Recreation was a bit of a misnomer; like all of convent life, it was structured. I thought it might entail kicking around a soccer ball on the convent lawns or playing croquet. Instead, the sisters and our Crossroads group were seated in a large polite circle in the conference room. Most of the sisters were engaged in various types of needlework.

Sister Elizabeth Ann was crocheting a rosary while nudging me to dish out my anecdote from a few decades earlier when I had worked in the marketing department of a record company. One of our promotions involved a British novelty rock band called The Monks, who sang such catchy tunes as “Nice Legs Shame About Her Face,” “I've Got Drugs in My Pocket (and I Don't Know What to Do with Them),” and “I Ain't Getting Any.”

Sister Elizabeth Ann knew of The Monks and even hummed some of their songs when I first regaled her about it. The story went like this: As part of the promotion for The Monks' album (we called them albums or
LP
s in those days), my colleagues and I decided to make the rounds of radio stations and deliver the
LP
s dressed as religious—the men as monks, and me, the sole female manager in the entire company, as a nun. It was the early 1980s, and the men I worked with were foul-mouthed, drug-snorting, sexist boors. (Trust me, I am being kind here.) But when I emerged from my office dressed in a traditional nun's habit, they suddenly turned all gentlemanly. Their tone softened; their swearing stopped; they ran ahead to open the door for me. I did not see a line of coke near any of them the entire morning. As we walked out of the office building together, one of them confided to me a bit sheepishly that he had once been an altar boy. I inclined my wimpled head receptively; it looked as though he was working up the courage to ask if I would hear his confession.

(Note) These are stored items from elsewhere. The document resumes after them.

-- ==== Sys2Proof/Machine/Parcel.lean ====
section
/-! DEFINITION. Parcels: POST (11 R304), and a parcel's offer, transfer, installation and failure (17 R420 to R422). -/

namespace Sys2Proof.Machine

/-- An entry with a given state in word 0 (Table 2-7). -/
def ObjEntry.withState (e : ObjEntry) (st : Nat) : ObjEntry :=
  { e with w0 := (e.w0 &&& ~~~(0x1C0000000000 : Word)) ||| BitVec.ofNat 64 (st * 2 ^ 42) }

/-- The free entry that follows an entry: its generation is one more (R49). -/
def ObjEntry.freed (e : ObjEntry) : ObjEntry := { w0 := packObj (e.gen + 1) 0 false 0, w1 := 0, w2 := 0 }

def State.modTransit (s : State) (id : Nat) (f : Transit → Transit) : State :=
  { s with transits := AMap.set {} s.transits id (f (AMap.get {} s.transits id)) }

/-- The transit with number `id`, while it lasts. -/
def State.transit? (s : State) (id : Nat) : Option Transit := (s.transits.find? (·.1 == id)).map (·.2)

/-- The parcel is already sealed or on its way. DEDUCED, log 68. -/
def State.posted (s : State) (parish obj : Nat) : Bool := s.transits.any fun t => t.2.parish == parish && t.2.obj == obj

/-- Extents of an object of `n` bytes. -/
def extentCount (n : Nat) : Nat := (n + 2 ^ 21 - 1) / 2 ^ 21

/-- POST (R304): the checks, the wait of a release, the checks again, and the seal, on which the thread waits until the
writes admitted before it are delivered (R48). -/
def execPost (g : Guard) (a b : Field4) (s : State) : Out :=
  scalar g s fun s =>
    let x := s.reg a
    let y := s.reg b
    let c := s.here
    let here := chipOfThread s.cur
    let e := s.obj here c.parish (handleObj x)
    if isPlace x then s.trap 0x0B x
    else if handleOff x ≠ 0 then s.trap 0x07 x
    else
      match checkEntry e (handleObj x) 0 0 rP (!c.pl) with
      | some k => s.trap k x
      | none =>
        if s.posted c.parish (handleObj x) then s.trap 0x0A x
        else if !e.isParcel then s.trap 0x0B x
        else if !isPlace y then s.trap 0x06 y
        else if y.toNat % 16 ≠ 0 then s.trap 0x05 y
        else
          match s.checkPlace here c.parish y 16 false with
          | some k => s.trap k y
          | none =>
            withRelease s fun s =>
              let (id, s) := s.fresh
              let t : Transit := { stage := .sealing, parish := c.parish, chip := here, obj := handleObj x,
                                   length := e.length, rights := e.w1.toNat, arrival := y,
                                   destChip := placeChip here y, destCore := placeCore here y, thread := s.cur,
                                   stamp := s.stampOf s.cur }
              let s := { s with transits := AMap.set {} s.transits id t }
              (s.issueChange c.parish (.entry (handleObj x) (e.withState 2)) id).park .seal

/-- Sends one of a parcel's messages to the other chip, or makes its step due where both ends are one chip (R422). -/
def State.parcelMessage (s : State) (body : EntryBody) (cls : Class) (src dst n : Nat) (i : Instr) : State :=
  if src = dst then s.event i else s.newEntry body cls src dst (framesOf n)

/-- A message has come: its entry, which stands at its destination, is taken. -/
def State.takeMessage (s : State) (t : Transit) (body : EntryBody) (dst : Nat) : Option State :=
  if t.chip = t.destChip then some s
  else
    match s.entries.find? fun e => decide (e.2.body = body) && e.2.at' == dst with
    | some e => some { s with entries := dropRec s.entries e.1 }
    | none => none

/-- Every chip has sealed the parcel and delivered its writes: it is in transit, its thread goes on, and the offer goes
(R304, R420). -/
def State.sealDone (s : State) (id : Nat) (t : Transit) : State :=
  let e := s.obj t.chip t.parish t.obj
  let ds := (List.range (extentCount t.length)).map fun i => s.descriptor t.chip t.parish t.obj (i * 2 ^ 21)
  let s := s.issueChange t.parish (.entry t.obj (e.withState 3)) 0
  let s := s.modTransit id fun t => { t with stage := .offered, extents := ds }
  let s := if parkedOn .seal (s.slot t.thread) then s.finishOf t.thread else s
  s.parcelMessage (.parcelOffer id) .request t.chip t.destChip 64 (.parcelOffer id)

/-- Backed extents of a transit, in ascending order. -/
def Transit.backed (t : Transit) : List Nat :=
  (t.extents.zipIdx.filter fun e => descRes e.1 != 0).map (·.2)

/-- Takes `n` frame numbers from a chip's free-frame ring, all or none. -/
def State.takeFrames (s : State) (chip parish : Nat) : Nat → List Nat → Option (List Nat × State)
  | 0, l => some (l, s)
  | n + 1, l =>
    match s.deqRing chip parish freeFrameRing with
    | some (f, s) => s.takeFrames chip parish n (l ++ [f.toNat])
    | none => none

/-- The receiving chip reserves an object number and frames and accepts; an offer waits, in order of arrival, while a ring is
short (R420). Where the arrival place belongs to no parish the parcel is refused (R422). DEDUCED, log 69. -/
def execParcelOffer (transit : Nat) (s : State) : Out :=
  .next (match s.transit? transit with
    | none => s
    | some t =>
      let first := if t.offer ≠ 0 then some s else s.takeMessage t (.parcelOffer transit) t.destChip
      match decide (t.stage = .offered), first with
      | true, some s =>
        match s.parishOf t.destCore with
        | none => (s.modTransit transit fun t => { t with refused := true }).event (.parcelTransitFailure transit)
        | some p =>
          let (order, s) := if t.offer ≠ 0 then (t.offer, s) else s.fresh
          let s := s.modTransit transit fun t => { t with offer := order, destParish := p }
          let retry (s : State) : State := s.timer t.destCore 4000 (.event (.parcelOffer transit))
          if s.transits.any fun e => decide (e.2.stage = .offered) && e.2.destChip == t.destChip && e.2.destParish == p &&
              e.2.offer != 0 && decide (e.2.offer < order) then retry s
          else
            match s.deqRing t.destChip p freeObjectRing with
            | none => retry s
            | some (o, s') =>
              match s'.takeFrames t.destChip p t.backed.length [] with
              | none => retry s
              | some (fs, s') =>
                let s := s'.modTransit transit fun t =>
                  { t with stage := .accepted, destObj := o.toNat % 2 ^ 23, frames := fs }
                s.parcelMessage (.parcelAccept transit) .control t.destChip t.chip 0 (.parcelAcceptance transit)
      | _, _ => s)

/-- First byte of the parish table at which no extent list of a parish lies (log 14). DESIGN CHOICE, log 14. -/
def State.freeXlist (s : State) (chip parish : Nat) : Nat :=
  s.objs.foldl (fun m e =>
    if e.1 / 2 ^ 23 = parish * 2 ^ 18 + chip ∧ e.2.state ≠ 0 then
      Nat.max m (e.2.xlist + 8 * extentCount e.2.length)
    else m) (32 * (s.controlWord chip parish 0x008).toNat)

/-- The last entry has landed: the object is installed by a table change, arrived and with the parcel bit (R421). A new
object takes the generation its entry was left with when it was freed (R36, R49). -/
def State.install (s : State) (id : Nat) (t : Transit) : State :=
  let old := s.obj t.destChip t.destParish t.destObj
  let e : ObjEntry :=
    { w0 := packObj old.gen 4 true t.length, w1 := BitVec.ofNat 64 t.rights,
      w2 := BitVec.ofNat 64 (s.freeXlist t.destChip t.destParish) }
  let b := t.backed
  let frames := (List.range t.extents.length).map fun i => (b.zip t.frames).find? (·.1 == i) |>.map (·.2)
  (s.modTransit id fun t => { t with stage := .installing }).issueChange t.destParish
    (.install t.destObj e t.destChip frames) id

/-- Entries of 16 KiB of a whole extent. -/
def chunksPerExtent : Nat := 128

/-- The posting chip starts to send the parcel's backed extents as entries of 16 KiB (R421). -/
def execParcelAcceptance (transit : Nat) (s : State) : Out :=
  .next (match s.transit? transit with
    | none => s
    | some t =>
      match decide (t.stage = .accepted), s.takeMessage t (.parcelAccept transit) t.chip with
      | true, some s =>
        let n := chunksPerExtent * t.backed.length
        let s := s.modTransit transit fun t => { t with stage := .moving }
        if n = 0 then s.install transit t
        else if t.chip = t.destChip then s.event (.parcelData transit)
        else (List.range n).foldl (fun s _ => s.newEntry (.parcelData transit) .request t.chip t.destChip (framesOf 16384)) s
      | _, _ => s)

/-- The receiver writes an entry into its reserved frames, and installs the parcel after the last (R421). The lines of an entry are
read at one point, and counted (R43); data with an uncorrectable error do not go (R44, R88), and the transit fails, as the spec
does not say otherwise. DESIGN CHOICE, log 120. -/
def execParcelData (transit : Nat) (s : State) : Out :=
  .next (match s.transit? transit with
    | none => s
    | some t =>
      match decide (t.stage = .moving), t.backed[t.moved / chunksPerExtent]?, t.frames[t.moved / chunksPerExtent]? with
      | true, some x, some f =>
        let part := t.moved % chunksPerExtent * 16384
        let off := x * 2 ^ 21 + part
        match s.resolve t.chip t.parish (BitVec.ofNat 64 (t.obj * 2 ^ 40 + off)) with
        | none => s.timer t.destCore 4000 (.event (.parcelData transit))
        | some src =>
          match s.takeMessage t (.parcelData transit) t.destChip with
          | none => s
          | some s =>
            let s := (List.range 128).foldl (fun s i => s.countExtent t.chip t.parish t.obj (off + 128 * i)) s
            match s.findError (consecutive src 16384) with
            | (s, true) =>
                (s.modTransit transit fun t => { t with refused := true }).event (.parcelTransitFailure transit)
            | (s, false) =>
            let s := s.write ((consecutive (hbmByte t.destChip (f * 2 ^ 21 + part)) 16384).zip
              (s.bytes (consecutive src 16384)))
            let s := s.modTransit transit fun t => { t with moved := t.moved + 1 }
            if t.moved + 1 = chunksPerExtent * t.backed.length then s.install transit t
            else if t.chip = t.destChip then s.event (.parcelData transit)
            else s
      | _, _, _ => s)

/-- The parcel is installed: a counted write from the receiver's Vestry brings its handle to the arrival record's word 0 and
counts word 1 (R90, Table 11-8), and the posting chip has its acknowledgement (R421). -/
def State.installDone (s : State) (id : Nat) (t : Transit) : State :=
  let a := placeOf t.destCore (placeOffset t.arrival)
  let n := vestryNode t.destChip
  let s := (s.request
    { req := .store ((List.range 8).zip (littleEndian (BitVec.ofNat 64 (t.destObj * 2 ^ 40)) 8)),
      target := .byte (placeByte t.chip t.arrival), addr := a, thread := 128 * n, parish := t.destParish, src := n, dst := 0,
      channel := false, seq := 0, posted := false, takesPlace := false, flag := some (a + 8), info := { stamp := t.stamp } }).2
  let s := s.modTransit id fun t => { t with stage := .arrived }
  s.parcelMessage (.parcelAck id) .control t.destChip t.chip 0 (.installationAcknowledgement id)

/-- The frames of the sender's extents go back to the free-frame rings of the chips that hold them. -/
def State.returnFrames (s : State) (t : Transit) : State :=
  t.extents.zipIdx.foldl (fun s e =>
    match descRes e.1 with
    | 1 => s.giveBack t.chip t.parish freeFrameRing (BitVec.ofNat 64 (descFrame e.1))
    | 2 =>
        let c := descOwner e.1
        let d := s.descriptor c t.parish t.obj (e.2 * 2 ^ 21)
        if descRes d = 1 then s.giveBack c t.parish freeFrameRing (BitVec.ofNat 64 (descFrame d)) else s
    | _ => s) s

/-- The posting chip frees the sender's entry and returns its frames (R421, R49). -/
def execInstallationAcknowledgement (transit : Nat) (s : State) : Out :=
  .next (match s.transit? transit with
    | none => s
    | some t =>
      match decide (t.stage = .arrived), s.takeMessage t (.parcelAck transit) t.chip with
      | true, some s =>
        let s := s.returnFrames t
        let s := s.issueChange t.parish (.entry t.obj (s.obj t.chip t.parish t.obj).freed) 0
        { s with transits := AMap.set {} s.transits transit {} }
      | _, _ => s)

/-- Removes the messages of a transit that are still on their way. -/
def State.dropMessages (s : State) (id : Nat) : State :=
  let mine (b : EntryBody) : Bool :=
    decide (b = .parcelOffer id ∨ b = .parcelAccept id ∨ b = .parcelData id ∨ b = .parcelAck id)
  let gone := (s.entries.filter fun e => mine e.2.body).map (·.1)
  let s : State := { s with entries := s.entries.filter fun e => !mine e.2.body }
  { s with chips := s.chips.map fun e =>
      (e.1, { e.2 with
        ports := e.2.ports.map fun q =>
          (q.1, { q.2 with queue := q.2.queue.filter fun x => !gone.contains x.2.2,
                           frames := q.2.frames.filter fun x => !gone.contains x.entry }) }) }

/-- A transit fails (R422): the object is held again under its old handle, the receiver frees what it had reserved, and the
posting chip's Vestry has a record that names the handle. -/
def execParcelTransitFailure (transit : Nat) (s : State) : Out :=
  .next (match s.transit? transit with
    | none => s
    | some t =>
      let lost := t.refused || !(s.reaches t.chip t.destChip) || !(s.reaches t.destChip t.chip)
      if decide (t.stage = .sealing) || !lost then s
      else
        let s := s.dropMessages transit
        let s := if t.stage = .accepted ∨ t.stage = .moving ∨ t.stage = .installing then
            let s := s.giveBack t.destChip t.destParish freeObjectRing (BitVec.ofNat 64 t.destObj)
            t.frames.foldl (fun s f => s.giveBack t.destChip t.destParish freeFrameRing (BitVec.ofNat 64 f)) s
          else s
        let s := if t.stage = .installing then
            s.issueChange t.destParish (.entry t.destObj (s.obj t.destChip t.destParish t.destObj).freed) 0
          else s
        let s := s.issueChange t.parish (.entry t.obj ((s.obj t.chip t.parish t.obj).withState 1)) 0
        let s := { s with transits := AMap.set {} s.transits transit {} }
        s.machineCheck (t.chip * 24576) 5 (BitVec.ofNat 64 (t.obj * 2 ^ 40)))

end Sys2Proof.Machine
end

Our first stop was a radio station at the busy intersection of Bay and Yonge Streets in downtown Toronto. As I made my way from the black stretch limo (we always traveled in limos in those days) to the office tower where the station was located, several people on the street genuflected before me; two asked for a blessing. Never have I had so many people falling over themselves to assist me. Who knew that a nun's habit was the ultimate power suit and that it was such a guy magnet?

Sisters Constance Joanna and Elizabeth Ann guffawed at this story.

“When I had on that habit, I was overcome with a serenity and goodness that I had never felt,” I told them. “Somehow I knew I was meant to wear a habit.”